Give again, word for word, each line below starting at the one that contains "def candidates : CalContext" and ending at the one that contains "lli.requests := .laneStatus 9 :: List.replicate 6".

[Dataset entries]
━━━━━━━━━━━━━━━━

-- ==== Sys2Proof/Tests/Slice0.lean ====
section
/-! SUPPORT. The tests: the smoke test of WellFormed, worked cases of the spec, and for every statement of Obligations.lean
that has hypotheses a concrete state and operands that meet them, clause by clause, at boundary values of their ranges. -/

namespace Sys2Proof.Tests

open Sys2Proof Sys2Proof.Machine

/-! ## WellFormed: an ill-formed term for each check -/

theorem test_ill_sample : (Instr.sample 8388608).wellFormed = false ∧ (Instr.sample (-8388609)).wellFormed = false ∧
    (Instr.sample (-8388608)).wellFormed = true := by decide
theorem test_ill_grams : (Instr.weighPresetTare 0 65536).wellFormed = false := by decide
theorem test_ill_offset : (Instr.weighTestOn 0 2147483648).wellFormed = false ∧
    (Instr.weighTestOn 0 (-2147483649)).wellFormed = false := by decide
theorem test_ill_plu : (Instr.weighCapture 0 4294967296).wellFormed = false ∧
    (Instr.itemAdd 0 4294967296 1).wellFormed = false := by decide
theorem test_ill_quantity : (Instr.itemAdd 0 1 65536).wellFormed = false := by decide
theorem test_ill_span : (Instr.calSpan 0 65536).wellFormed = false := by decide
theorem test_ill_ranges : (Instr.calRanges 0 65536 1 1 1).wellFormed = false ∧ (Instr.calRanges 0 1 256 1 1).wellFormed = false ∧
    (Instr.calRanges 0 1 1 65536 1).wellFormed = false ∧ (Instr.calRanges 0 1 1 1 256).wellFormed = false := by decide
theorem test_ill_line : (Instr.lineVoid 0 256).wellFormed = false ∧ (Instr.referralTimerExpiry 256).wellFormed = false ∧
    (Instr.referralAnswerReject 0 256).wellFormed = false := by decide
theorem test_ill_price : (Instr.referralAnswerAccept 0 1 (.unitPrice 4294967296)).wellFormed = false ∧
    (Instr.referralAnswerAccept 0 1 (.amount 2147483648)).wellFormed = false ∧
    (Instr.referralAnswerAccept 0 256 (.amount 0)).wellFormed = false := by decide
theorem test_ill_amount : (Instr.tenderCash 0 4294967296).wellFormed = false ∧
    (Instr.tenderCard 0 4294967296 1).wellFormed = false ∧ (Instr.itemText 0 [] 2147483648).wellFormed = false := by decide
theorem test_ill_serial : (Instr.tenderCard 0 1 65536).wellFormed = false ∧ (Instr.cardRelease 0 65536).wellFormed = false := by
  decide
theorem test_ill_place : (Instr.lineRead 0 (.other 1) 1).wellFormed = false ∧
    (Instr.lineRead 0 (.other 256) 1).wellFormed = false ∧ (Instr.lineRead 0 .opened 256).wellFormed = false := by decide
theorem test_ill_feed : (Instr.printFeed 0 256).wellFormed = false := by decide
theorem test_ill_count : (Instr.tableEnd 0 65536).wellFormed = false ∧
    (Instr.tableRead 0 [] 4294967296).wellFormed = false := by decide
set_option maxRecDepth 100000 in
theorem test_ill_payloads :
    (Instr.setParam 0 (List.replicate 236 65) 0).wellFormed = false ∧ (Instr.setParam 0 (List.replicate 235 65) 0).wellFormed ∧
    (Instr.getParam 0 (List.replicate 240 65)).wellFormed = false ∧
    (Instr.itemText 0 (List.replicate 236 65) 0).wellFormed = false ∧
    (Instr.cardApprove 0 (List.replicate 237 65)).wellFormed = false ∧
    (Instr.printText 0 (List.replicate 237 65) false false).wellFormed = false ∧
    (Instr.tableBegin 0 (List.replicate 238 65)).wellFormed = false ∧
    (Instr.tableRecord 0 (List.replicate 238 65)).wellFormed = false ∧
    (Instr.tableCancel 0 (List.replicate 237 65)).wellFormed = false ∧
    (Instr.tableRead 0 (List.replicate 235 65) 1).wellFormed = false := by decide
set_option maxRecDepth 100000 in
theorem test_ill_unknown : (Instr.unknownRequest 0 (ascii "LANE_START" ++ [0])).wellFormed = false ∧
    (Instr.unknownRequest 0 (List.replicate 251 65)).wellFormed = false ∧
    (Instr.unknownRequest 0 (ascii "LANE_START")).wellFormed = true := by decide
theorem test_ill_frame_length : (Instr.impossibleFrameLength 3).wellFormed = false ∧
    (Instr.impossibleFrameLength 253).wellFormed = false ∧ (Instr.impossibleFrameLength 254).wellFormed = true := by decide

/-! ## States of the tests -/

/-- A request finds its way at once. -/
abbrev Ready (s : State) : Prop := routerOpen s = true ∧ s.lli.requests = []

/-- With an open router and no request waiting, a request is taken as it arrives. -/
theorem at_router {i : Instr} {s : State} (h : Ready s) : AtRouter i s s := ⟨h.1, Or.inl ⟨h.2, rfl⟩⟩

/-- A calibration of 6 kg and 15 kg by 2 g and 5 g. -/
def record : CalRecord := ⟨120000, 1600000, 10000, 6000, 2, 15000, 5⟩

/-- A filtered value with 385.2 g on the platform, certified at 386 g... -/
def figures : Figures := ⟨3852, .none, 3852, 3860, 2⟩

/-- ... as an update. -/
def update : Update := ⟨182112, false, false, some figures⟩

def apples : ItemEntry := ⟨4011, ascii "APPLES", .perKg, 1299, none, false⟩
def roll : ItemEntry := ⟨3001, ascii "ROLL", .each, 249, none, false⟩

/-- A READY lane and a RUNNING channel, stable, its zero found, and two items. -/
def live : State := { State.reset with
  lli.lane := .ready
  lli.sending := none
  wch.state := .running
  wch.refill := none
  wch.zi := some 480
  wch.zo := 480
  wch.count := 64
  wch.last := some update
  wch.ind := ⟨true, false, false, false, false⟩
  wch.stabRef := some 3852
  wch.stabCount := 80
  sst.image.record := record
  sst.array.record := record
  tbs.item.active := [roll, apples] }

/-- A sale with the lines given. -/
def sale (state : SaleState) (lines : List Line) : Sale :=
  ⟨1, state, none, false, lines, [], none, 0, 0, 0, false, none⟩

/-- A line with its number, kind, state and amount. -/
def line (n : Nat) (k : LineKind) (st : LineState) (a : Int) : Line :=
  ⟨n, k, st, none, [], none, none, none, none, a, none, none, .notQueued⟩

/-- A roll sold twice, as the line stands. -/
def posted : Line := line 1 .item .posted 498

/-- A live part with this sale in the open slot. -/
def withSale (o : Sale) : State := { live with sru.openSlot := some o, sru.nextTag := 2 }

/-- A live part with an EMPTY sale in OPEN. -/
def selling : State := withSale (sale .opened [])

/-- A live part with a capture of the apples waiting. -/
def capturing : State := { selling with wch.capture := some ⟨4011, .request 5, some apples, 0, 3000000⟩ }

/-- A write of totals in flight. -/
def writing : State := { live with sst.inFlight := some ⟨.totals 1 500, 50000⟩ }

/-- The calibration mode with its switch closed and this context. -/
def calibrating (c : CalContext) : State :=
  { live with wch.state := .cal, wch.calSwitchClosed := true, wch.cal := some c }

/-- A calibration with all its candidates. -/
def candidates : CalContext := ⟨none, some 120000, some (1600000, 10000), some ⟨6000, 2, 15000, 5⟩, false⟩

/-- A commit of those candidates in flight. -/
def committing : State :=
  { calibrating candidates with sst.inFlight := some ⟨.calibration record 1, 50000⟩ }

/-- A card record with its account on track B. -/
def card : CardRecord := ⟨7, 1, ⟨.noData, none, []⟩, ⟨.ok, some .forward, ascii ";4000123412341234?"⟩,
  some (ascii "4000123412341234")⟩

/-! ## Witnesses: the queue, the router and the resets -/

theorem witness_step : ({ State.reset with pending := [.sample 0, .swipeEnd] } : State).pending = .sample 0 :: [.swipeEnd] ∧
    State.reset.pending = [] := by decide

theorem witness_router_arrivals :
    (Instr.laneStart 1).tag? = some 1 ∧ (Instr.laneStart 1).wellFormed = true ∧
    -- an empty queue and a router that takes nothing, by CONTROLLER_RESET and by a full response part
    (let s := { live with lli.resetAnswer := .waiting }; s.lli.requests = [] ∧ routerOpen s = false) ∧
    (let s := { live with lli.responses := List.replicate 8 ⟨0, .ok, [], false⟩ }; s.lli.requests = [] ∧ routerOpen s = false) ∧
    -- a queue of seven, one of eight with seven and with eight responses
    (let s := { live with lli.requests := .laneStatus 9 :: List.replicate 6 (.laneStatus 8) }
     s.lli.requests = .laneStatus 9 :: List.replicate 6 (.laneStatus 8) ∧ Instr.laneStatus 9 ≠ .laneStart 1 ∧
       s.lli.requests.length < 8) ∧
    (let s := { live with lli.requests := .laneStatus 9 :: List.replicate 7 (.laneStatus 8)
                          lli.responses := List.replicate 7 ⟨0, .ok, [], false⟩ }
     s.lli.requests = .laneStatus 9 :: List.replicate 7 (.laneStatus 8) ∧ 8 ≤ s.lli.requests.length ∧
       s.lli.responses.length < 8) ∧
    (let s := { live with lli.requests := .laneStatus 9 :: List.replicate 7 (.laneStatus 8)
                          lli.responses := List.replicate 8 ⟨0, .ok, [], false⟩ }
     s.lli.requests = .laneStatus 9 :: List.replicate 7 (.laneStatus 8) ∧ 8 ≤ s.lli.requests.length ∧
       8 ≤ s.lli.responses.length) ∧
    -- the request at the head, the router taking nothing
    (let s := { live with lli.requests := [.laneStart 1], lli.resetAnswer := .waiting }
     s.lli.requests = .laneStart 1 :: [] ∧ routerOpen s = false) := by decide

━━━━━━━━━━━━━━━━

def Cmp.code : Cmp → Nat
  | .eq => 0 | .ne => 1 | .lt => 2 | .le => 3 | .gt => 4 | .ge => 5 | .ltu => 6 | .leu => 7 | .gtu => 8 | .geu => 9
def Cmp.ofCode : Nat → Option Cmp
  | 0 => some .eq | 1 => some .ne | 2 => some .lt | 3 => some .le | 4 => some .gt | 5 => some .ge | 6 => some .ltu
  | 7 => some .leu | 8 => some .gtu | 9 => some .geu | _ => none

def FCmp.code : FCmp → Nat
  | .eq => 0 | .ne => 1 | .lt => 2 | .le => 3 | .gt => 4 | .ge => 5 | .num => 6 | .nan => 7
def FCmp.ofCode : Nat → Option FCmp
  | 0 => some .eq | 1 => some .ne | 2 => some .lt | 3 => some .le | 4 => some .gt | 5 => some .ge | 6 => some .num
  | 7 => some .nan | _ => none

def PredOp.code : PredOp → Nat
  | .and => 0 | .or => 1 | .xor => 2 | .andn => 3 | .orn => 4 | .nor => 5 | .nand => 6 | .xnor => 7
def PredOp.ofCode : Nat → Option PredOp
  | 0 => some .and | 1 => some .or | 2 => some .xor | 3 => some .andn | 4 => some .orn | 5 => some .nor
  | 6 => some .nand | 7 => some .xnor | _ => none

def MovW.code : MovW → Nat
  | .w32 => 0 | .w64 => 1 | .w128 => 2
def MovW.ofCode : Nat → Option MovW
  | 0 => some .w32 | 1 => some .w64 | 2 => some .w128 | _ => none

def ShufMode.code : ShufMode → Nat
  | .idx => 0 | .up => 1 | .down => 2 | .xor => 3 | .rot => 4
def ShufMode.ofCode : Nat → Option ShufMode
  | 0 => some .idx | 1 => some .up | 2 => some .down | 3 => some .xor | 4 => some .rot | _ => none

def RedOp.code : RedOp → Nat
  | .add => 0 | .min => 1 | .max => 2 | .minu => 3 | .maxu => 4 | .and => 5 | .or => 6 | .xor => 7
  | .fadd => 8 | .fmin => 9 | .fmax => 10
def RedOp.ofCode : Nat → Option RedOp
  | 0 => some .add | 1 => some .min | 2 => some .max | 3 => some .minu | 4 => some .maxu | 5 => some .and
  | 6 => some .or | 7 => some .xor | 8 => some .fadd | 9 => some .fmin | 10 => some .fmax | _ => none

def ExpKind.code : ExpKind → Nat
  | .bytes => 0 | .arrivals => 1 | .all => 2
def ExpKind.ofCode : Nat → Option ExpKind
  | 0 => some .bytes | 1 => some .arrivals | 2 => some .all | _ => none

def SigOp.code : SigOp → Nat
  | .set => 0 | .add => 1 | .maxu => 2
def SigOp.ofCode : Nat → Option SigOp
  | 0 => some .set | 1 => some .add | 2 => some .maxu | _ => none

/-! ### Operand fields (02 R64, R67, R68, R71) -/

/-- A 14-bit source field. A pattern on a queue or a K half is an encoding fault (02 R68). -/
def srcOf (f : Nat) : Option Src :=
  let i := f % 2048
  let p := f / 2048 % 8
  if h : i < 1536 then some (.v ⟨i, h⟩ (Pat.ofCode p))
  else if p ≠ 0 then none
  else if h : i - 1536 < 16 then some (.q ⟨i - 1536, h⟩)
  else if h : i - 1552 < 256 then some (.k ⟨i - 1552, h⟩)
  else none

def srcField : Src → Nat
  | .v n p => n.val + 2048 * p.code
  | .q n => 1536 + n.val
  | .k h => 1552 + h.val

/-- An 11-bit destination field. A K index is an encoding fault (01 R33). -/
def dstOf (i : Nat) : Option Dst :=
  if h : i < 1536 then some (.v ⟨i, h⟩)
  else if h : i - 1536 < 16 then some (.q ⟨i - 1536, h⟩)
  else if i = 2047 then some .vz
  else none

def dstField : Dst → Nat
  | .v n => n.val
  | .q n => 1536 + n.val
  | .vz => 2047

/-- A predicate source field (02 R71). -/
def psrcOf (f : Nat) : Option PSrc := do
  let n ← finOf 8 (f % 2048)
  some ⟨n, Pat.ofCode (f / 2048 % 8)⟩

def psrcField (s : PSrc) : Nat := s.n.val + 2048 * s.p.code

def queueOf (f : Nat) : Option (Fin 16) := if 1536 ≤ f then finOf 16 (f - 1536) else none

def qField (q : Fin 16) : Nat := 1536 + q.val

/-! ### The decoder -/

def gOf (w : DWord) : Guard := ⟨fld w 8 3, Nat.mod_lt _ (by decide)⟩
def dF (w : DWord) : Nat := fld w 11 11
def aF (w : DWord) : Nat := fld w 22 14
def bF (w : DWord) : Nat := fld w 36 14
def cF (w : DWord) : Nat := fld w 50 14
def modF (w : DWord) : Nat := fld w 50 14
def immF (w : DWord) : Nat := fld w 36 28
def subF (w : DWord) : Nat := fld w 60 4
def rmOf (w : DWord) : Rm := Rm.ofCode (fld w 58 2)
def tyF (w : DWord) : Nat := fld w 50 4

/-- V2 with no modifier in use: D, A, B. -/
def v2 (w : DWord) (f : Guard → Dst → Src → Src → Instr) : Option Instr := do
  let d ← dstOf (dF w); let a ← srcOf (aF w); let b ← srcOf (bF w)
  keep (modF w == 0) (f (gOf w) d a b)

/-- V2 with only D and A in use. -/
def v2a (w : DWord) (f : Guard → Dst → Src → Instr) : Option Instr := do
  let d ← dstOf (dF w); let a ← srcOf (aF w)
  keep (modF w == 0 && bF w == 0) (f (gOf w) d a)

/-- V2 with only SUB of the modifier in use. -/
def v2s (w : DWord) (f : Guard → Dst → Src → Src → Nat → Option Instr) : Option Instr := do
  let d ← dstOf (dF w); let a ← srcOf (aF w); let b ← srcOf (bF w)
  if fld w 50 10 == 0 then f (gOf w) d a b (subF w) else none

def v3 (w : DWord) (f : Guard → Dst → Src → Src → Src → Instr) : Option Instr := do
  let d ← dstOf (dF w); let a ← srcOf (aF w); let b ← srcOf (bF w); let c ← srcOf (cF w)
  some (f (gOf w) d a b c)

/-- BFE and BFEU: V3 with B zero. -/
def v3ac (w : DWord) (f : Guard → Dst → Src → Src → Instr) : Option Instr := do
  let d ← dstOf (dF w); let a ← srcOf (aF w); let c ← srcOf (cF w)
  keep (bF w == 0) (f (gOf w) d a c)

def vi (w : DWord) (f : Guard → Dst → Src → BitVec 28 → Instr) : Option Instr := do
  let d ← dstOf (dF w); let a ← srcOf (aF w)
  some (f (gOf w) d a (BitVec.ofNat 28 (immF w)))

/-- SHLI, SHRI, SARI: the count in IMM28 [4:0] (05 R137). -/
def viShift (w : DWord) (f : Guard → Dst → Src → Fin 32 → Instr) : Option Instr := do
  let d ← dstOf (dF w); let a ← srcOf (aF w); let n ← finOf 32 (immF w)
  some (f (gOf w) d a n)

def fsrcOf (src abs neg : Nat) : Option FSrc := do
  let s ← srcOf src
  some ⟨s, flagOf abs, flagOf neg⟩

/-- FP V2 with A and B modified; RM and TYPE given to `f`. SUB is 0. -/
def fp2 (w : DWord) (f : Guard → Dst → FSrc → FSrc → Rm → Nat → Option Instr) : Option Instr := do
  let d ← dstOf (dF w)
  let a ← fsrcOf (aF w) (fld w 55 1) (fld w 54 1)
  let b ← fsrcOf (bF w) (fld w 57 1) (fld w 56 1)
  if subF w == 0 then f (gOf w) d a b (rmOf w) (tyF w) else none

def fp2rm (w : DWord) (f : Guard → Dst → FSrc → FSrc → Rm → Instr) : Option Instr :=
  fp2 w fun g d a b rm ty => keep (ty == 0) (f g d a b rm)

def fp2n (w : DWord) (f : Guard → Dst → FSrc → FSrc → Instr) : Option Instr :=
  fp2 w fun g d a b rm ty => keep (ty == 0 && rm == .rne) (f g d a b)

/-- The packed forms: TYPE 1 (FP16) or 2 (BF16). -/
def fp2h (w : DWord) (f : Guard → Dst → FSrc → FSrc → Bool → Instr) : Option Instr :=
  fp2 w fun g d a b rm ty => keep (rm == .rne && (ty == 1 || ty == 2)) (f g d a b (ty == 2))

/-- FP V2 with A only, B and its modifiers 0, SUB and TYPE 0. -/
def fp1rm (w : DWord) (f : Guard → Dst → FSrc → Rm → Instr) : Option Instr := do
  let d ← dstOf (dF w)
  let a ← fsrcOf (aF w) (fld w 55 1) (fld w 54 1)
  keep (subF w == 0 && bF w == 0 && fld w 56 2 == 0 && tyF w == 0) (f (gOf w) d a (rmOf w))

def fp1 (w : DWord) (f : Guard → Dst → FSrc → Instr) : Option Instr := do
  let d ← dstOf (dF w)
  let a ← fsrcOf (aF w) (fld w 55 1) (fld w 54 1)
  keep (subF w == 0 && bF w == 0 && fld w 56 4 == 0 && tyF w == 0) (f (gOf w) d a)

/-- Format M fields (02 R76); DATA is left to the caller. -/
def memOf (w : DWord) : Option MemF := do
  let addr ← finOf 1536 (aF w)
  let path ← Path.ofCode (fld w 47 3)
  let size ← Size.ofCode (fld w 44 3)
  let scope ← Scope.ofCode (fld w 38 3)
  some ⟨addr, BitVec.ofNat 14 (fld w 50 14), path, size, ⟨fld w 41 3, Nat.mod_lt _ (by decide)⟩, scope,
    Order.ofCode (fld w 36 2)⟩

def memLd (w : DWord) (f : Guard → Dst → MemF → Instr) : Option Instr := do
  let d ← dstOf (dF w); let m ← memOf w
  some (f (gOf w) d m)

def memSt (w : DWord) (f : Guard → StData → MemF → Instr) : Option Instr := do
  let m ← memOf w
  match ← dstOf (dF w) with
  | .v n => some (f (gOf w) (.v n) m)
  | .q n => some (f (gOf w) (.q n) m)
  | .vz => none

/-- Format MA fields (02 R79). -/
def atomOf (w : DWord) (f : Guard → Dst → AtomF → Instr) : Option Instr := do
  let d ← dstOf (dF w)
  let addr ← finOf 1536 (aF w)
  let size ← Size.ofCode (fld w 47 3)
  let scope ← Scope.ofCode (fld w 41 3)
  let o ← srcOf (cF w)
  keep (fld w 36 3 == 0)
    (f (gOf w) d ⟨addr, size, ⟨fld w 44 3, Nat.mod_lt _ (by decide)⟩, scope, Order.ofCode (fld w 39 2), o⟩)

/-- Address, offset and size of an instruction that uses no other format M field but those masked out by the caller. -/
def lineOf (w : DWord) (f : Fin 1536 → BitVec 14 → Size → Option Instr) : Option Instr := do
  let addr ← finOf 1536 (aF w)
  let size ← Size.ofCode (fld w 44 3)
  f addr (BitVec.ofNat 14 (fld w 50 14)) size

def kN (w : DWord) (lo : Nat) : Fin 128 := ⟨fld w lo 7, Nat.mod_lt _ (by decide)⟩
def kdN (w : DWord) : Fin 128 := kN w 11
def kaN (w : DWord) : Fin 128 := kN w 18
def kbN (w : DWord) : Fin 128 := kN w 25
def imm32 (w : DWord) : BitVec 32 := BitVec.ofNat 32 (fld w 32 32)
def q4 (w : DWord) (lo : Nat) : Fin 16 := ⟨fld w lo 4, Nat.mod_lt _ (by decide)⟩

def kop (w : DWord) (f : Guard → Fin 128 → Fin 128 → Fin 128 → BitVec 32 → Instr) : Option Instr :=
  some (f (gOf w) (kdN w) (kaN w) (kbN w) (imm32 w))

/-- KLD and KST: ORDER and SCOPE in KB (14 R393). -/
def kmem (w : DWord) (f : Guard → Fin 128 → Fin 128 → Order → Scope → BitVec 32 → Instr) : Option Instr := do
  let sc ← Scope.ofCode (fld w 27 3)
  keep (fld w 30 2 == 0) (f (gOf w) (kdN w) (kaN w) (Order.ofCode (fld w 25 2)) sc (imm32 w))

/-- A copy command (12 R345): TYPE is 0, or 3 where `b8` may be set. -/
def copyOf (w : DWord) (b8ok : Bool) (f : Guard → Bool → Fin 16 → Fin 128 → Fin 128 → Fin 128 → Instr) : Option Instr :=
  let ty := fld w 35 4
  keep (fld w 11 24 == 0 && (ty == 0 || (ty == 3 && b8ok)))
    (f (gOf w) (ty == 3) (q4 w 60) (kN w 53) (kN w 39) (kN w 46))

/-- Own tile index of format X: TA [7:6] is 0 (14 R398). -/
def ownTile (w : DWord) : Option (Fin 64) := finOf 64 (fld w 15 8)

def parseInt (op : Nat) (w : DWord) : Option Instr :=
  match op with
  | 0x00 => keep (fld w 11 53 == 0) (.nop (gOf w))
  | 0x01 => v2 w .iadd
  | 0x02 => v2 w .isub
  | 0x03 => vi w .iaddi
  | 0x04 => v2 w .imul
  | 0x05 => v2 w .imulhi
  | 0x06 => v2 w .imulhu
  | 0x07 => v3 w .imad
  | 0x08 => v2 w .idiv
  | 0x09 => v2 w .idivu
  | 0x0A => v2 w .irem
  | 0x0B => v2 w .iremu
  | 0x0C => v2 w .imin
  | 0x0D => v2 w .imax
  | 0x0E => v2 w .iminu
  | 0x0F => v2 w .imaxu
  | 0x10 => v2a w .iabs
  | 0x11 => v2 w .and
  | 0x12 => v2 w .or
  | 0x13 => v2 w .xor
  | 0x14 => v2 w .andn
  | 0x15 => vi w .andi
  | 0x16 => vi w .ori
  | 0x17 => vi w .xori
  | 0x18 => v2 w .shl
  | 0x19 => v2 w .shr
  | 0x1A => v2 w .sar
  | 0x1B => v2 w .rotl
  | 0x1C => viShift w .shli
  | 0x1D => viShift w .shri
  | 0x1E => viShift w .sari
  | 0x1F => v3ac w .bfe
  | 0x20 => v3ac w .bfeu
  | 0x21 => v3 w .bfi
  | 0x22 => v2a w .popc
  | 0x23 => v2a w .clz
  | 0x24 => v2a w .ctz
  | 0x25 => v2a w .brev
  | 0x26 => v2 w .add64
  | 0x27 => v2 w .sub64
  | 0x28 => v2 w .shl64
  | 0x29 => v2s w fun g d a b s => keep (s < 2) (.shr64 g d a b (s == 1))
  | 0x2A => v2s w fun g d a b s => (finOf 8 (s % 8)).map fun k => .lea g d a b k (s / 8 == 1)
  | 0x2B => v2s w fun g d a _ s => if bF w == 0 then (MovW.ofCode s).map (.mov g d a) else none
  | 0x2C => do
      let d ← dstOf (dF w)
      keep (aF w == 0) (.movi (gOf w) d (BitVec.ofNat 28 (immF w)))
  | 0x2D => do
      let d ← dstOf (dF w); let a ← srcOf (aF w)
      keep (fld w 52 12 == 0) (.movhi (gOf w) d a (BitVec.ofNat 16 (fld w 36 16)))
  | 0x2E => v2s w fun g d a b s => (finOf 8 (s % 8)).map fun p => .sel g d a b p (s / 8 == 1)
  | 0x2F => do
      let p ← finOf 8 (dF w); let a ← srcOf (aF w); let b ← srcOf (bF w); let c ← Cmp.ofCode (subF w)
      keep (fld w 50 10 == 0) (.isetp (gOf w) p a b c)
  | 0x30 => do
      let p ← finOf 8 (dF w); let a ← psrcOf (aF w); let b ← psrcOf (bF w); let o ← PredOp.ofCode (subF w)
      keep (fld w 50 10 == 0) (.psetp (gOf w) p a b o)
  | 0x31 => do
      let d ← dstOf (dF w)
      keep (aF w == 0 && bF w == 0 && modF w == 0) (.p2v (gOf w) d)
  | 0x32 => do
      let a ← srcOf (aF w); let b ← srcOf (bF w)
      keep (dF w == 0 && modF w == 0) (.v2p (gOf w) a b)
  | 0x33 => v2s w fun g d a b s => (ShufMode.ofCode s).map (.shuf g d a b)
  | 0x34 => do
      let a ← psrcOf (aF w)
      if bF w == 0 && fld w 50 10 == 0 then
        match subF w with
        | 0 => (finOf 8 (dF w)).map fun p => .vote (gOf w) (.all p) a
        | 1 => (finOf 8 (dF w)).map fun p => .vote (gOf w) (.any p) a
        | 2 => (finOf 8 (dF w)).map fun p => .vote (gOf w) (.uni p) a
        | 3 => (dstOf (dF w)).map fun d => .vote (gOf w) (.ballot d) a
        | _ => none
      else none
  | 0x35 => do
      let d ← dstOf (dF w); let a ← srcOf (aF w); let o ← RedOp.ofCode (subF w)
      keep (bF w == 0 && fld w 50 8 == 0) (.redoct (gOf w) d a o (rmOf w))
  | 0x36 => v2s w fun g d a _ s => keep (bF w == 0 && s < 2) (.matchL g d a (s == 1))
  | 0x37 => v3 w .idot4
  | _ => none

━━━━━━━━━━━━━━━━

▸ **Answer space**
def candidates : CalContext := ⟨none, some 120000, some (1600000, 10000), some ⟨6000, 2, 15000, 5⟩, false⟩

/-- A commit of those candidates in flight. -/
def committing : State :=
  { calibrating candidates with sst.inFlight := some ⟨.calibration record 1, 50000⟩ }

/-- A card record with its account on track B. -/
def card : CardRecord := ⟨7, 1, ⟨.noData, none, []⟩, ⟨.ok, some .forward, ascii ";4000123412341234?"⟩,
  some (ascii "4000123412341234")⟩

/-! ## Witnesses: the queue, the router and the resets -/

theorem witness_step : ({ State.reset with pending := [.sample 0, .swipeEnd] } : State).pending = .sample 0 :: [.swipeEnd] ∧
    State.reset.pending = [] := by decide

theorem witness_router_arrivals :
    (Instr.laneStart 1).tag? = some 1 ∧ (Instr.laneStart 1).wellFormed = true ∧
    -- an empty queue and a router that takes nothing, by CONTROLLER_RESET and by a full response part
    (let s := { live with lli.resetAnswer := .waiting }; s.lli.requests = [] ∧ routerOpen s = false) ∧
    (let s := { live with lli.responses := List.replicate 8 ⟨0, .ok, [], false⟩ }; s.lli.requests = [] ∧ routerOpen s = false) ∧
    -- a queue of seven, one of eight with seven and with eight responses
    (let s := { live with lli.requests := .laneStatus 9 :: List.replicate 6 (.laneStatus 8) }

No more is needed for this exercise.